ASSIGNED TASK -
Both the line below containing "(∀ (onAir : Nat) (s : State), Always (.rfHfxoFail" and the line containing "(∀ (losses : List", along with every line between them, should be repeated exactly; no other line belongs in the answer.

STUDY MATERIAL -
== Segment start ==

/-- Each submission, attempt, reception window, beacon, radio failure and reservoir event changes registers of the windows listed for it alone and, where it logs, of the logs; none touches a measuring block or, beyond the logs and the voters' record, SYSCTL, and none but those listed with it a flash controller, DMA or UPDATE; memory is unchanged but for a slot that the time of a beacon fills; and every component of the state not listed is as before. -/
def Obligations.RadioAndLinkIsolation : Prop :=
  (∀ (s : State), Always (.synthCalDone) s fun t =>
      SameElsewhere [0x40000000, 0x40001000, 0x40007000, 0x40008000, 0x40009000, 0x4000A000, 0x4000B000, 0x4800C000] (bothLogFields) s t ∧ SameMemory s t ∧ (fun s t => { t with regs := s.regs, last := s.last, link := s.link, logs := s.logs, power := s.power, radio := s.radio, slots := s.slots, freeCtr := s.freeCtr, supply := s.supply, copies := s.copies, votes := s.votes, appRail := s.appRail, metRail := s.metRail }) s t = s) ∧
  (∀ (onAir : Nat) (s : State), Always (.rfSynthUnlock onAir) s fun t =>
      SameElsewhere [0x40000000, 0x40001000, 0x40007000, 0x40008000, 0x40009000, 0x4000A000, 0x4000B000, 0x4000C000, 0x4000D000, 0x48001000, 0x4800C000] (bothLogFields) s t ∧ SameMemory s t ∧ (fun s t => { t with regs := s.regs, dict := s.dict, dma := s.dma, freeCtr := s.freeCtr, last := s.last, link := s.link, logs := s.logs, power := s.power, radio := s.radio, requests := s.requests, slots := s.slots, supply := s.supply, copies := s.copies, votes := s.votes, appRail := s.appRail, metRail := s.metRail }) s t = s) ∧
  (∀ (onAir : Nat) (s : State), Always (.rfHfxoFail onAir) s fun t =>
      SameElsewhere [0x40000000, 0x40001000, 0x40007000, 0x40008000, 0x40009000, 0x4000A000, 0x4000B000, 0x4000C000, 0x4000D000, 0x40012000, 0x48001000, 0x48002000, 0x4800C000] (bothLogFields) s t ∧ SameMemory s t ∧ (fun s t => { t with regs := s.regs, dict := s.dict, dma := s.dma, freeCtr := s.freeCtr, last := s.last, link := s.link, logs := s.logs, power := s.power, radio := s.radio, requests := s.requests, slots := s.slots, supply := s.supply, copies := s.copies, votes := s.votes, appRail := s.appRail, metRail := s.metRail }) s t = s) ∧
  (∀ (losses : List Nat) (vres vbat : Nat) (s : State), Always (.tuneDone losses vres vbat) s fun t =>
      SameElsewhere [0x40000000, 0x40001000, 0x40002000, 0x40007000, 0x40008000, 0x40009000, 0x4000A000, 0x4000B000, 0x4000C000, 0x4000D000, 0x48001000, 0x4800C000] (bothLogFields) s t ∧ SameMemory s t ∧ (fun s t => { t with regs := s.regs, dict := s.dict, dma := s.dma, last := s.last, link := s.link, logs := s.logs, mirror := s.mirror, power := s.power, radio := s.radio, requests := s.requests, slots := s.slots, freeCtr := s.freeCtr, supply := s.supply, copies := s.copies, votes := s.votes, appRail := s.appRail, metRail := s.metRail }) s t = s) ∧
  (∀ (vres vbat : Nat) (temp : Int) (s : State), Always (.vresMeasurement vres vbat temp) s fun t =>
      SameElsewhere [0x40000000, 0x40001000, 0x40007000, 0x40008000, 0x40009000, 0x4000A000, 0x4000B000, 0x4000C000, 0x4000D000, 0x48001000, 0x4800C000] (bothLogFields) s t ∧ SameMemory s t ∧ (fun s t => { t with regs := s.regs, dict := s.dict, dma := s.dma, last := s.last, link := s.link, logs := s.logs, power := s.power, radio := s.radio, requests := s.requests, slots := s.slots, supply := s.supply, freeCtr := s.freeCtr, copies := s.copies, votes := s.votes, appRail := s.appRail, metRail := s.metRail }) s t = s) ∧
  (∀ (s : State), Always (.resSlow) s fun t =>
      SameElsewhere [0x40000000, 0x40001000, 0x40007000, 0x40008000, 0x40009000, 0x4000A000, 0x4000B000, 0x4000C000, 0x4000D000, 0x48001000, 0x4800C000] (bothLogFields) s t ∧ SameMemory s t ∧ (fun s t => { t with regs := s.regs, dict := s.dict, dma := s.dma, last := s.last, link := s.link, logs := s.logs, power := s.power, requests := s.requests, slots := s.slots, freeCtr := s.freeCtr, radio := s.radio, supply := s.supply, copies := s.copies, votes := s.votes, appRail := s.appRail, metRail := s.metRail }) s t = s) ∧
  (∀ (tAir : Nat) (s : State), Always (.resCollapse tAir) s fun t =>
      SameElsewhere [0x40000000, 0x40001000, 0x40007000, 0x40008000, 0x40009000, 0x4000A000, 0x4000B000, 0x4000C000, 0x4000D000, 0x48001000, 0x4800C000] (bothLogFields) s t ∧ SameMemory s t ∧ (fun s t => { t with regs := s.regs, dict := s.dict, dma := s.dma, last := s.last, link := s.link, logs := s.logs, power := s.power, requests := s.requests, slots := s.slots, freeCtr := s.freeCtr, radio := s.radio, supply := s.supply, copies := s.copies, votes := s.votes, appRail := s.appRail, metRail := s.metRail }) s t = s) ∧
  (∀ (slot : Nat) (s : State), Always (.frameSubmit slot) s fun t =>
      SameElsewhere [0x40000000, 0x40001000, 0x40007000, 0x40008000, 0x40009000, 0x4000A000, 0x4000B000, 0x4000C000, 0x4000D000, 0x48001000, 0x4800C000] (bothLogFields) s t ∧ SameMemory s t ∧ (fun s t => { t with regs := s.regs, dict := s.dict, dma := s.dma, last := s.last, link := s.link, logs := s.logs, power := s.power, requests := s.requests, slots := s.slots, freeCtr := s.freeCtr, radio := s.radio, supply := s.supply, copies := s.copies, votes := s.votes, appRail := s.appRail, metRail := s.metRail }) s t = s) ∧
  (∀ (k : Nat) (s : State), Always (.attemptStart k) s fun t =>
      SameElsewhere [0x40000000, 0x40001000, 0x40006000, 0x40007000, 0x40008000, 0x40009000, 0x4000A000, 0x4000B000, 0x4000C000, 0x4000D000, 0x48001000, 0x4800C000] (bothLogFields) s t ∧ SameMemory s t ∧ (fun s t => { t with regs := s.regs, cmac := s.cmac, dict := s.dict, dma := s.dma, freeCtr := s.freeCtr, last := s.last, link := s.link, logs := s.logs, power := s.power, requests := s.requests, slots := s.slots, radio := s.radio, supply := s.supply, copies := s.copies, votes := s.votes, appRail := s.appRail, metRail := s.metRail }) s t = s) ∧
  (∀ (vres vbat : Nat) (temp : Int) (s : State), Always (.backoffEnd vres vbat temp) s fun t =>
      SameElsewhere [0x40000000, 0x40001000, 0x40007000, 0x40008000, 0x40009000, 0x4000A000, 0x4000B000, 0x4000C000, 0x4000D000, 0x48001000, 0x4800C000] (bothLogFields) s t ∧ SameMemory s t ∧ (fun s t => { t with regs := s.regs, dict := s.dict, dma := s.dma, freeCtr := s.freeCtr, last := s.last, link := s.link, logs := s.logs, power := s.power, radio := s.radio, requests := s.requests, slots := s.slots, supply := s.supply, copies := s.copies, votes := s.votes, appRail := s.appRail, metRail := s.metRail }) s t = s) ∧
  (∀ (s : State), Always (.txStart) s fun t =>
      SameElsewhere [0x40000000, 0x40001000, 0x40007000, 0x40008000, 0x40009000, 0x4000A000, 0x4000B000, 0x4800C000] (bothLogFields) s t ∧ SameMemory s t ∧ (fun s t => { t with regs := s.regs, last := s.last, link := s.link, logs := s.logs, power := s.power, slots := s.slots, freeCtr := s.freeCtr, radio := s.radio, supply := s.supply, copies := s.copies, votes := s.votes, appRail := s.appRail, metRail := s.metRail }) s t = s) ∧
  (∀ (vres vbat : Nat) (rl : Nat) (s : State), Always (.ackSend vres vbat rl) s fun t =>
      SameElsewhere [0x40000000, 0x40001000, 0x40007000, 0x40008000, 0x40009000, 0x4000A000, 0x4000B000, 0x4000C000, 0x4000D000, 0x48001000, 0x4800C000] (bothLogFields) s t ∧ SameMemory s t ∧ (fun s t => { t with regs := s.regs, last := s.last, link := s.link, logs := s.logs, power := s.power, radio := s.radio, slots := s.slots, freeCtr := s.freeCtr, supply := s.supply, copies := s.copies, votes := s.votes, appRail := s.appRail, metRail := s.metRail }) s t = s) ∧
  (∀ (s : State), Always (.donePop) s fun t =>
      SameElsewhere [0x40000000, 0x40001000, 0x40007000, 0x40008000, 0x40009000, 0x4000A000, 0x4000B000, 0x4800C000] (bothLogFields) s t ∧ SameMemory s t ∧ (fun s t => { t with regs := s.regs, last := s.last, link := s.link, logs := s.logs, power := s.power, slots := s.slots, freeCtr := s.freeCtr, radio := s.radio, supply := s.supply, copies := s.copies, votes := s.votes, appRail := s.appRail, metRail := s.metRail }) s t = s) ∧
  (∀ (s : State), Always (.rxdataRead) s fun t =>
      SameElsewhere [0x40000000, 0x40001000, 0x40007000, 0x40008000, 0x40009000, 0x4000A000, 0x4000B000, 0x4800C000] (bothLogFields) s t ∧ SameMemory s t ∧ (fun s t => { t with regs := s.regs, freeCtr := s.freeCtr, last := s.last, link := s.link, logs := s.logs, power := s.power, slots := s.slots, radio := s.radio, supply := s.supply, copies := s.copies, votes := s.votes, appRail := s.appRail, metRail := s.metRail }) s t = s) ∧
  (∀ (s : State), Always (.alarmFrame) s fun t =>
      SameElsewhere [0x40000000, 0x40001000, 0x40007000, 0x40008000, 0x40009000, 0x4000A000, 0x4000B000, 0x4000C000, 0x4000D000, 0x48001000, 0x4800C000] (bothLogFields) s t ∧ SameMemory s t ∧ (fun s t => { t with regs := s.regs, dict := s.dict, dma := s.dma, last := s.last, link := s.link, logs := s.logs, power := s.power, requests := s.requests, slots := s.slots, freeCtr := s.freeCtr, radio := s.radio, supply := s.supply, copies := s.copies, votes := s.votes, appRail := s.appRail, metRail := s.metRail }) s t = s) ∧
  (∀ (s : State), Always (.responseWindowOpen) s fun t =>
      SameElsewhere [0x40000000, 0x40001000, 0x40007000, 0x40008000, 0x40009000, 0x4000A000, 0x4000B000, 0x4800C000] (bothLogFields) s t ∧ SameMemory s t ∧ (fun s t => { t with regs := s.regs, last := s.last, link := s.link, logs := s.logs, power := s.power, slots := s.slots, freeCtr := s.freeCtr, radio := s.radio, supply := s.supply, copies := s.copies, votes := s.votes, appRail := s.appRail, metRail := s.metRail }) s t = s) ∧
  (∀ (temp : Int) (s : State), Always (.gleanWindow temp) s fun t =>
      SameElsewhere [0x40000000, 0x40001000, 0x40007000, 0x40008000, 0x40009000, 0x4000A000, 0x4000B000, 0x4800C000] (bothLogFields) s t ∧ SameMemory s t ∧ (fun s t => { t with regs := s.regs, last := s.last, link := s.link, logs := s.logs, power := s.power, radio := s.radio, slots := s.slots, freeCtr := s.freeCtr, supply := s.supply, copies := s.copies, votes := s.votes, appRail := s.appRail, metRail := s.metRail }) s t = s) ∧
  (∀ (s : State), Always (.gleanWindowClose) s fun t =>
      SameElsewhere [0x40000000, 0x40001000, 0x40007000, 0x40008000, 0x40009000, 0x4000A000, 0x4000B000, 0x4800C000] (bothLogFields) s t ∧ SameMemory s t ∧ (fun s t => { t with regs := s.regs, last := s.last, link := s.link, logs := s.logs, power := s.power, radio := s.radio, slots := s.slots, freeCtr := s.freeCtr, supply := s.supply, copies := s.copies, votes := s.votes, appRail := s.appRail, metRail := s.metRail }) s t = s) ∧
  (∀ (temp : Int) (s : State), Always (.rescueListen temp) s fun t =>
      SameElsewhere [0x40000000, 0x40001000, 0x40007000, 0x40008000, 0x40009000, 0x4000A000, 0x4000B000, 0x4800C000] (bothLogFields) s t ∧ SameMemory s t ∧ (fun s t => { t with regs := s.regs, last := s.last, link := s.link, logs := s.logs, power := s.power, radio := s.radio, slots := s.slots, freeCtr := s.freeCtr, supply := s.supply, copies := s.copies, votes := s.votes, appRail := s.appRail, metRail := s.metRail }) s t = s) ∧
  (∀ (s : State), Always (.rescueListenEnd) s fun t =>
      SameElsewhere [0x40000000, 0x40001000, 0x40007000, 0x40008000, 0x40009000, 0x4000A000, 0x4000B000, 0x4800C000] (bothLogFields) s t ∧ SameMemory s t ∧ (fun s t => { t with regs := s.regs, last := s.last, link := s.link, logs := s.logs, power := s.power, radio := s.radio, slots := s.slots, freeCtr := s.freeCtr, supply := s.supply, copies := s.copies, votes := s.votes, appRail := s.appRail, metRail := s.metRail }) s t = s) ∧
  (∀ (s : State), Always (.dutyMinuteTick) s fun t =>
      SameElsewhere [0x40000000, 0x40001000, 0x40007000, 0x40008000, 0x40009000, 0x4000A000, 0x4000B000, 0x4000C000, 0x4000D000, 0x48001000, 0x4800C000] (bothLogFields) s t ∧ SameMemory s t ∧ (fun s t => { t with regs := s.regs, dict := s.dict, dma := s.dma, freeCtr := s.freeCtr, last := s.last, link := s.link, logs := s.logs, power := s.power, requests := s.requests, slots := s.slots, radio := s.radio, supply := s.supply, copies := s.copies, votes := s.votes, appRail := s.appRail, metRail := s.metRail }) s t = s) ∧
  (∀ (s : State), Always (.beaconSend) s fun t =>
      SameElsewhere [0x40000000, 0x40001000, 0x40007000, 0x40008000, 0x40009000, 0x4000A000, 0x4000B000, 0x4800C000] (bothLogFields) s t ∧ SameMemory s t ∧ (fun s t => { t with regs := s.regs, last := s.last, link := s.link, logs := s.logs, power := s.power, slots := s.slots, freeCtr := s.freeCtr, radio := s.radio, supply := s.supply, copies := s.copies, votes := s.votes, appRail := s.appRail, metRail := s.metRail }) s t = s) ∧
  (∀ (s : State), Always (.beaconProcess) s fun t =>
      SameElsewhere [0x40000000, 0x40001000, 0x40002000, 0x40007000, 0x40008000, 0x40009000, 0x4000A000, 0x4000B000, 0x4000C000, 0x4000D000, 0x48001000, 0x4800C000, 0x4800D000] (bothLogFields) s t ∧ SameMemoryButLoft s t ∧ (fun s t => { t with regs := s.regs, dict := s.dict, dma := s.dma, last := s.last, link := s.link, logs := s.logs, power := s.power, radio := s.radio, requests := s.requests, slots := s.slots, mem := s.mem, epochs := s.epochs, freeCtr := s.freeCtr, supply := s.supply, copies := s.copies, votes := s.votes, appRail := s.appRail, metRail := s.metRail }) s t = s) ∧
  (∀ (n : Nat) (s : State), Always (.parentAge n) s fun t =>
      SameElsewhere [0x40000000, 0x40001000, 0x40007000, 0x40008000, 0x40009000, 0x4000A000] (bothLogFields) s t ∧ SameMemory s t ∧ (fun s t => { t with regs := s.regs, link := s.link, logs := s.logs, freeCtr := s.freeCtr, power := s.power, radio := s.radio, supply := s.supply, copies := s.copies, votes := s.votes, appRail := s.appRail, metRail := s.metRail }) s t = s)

== Segment end ==

SOLUTION BELOW -
  (∀ (onAir : Nat) (s : State), Always (.rfHfxoFail onAir) s fun t =>
      SameElsewhere [0x40000000, 0x40001000, 0x40007000, 0x40008000, 0x40009000, 0x4000A000, 0x4000B000, 0x4000C000, 0x4000D000, 0x40012000, 0x48001000, 0x48002000, 0x4800C000] (bothLogFields) s t ∧ SameMemory s t ∧ (fun s t => { t with regs := s.regs, dict := s.dict, dma := s.dma, freeCtr := s.freeCtr, last := s.last, link := s.link, logs := s.logs, power := s.power, radio := s.radio, requests := s.requests, slots := s.slots, supply := s.supply, copies := s.copies, votes := s.votes, appRail := s.appRail, metRail := s.metRail }) s t = s) ∧
  (∀ (losses : List Nat) (vres vbat : Nat) (s : State), Always (.tuneDone losses vres vbat) s fun t =>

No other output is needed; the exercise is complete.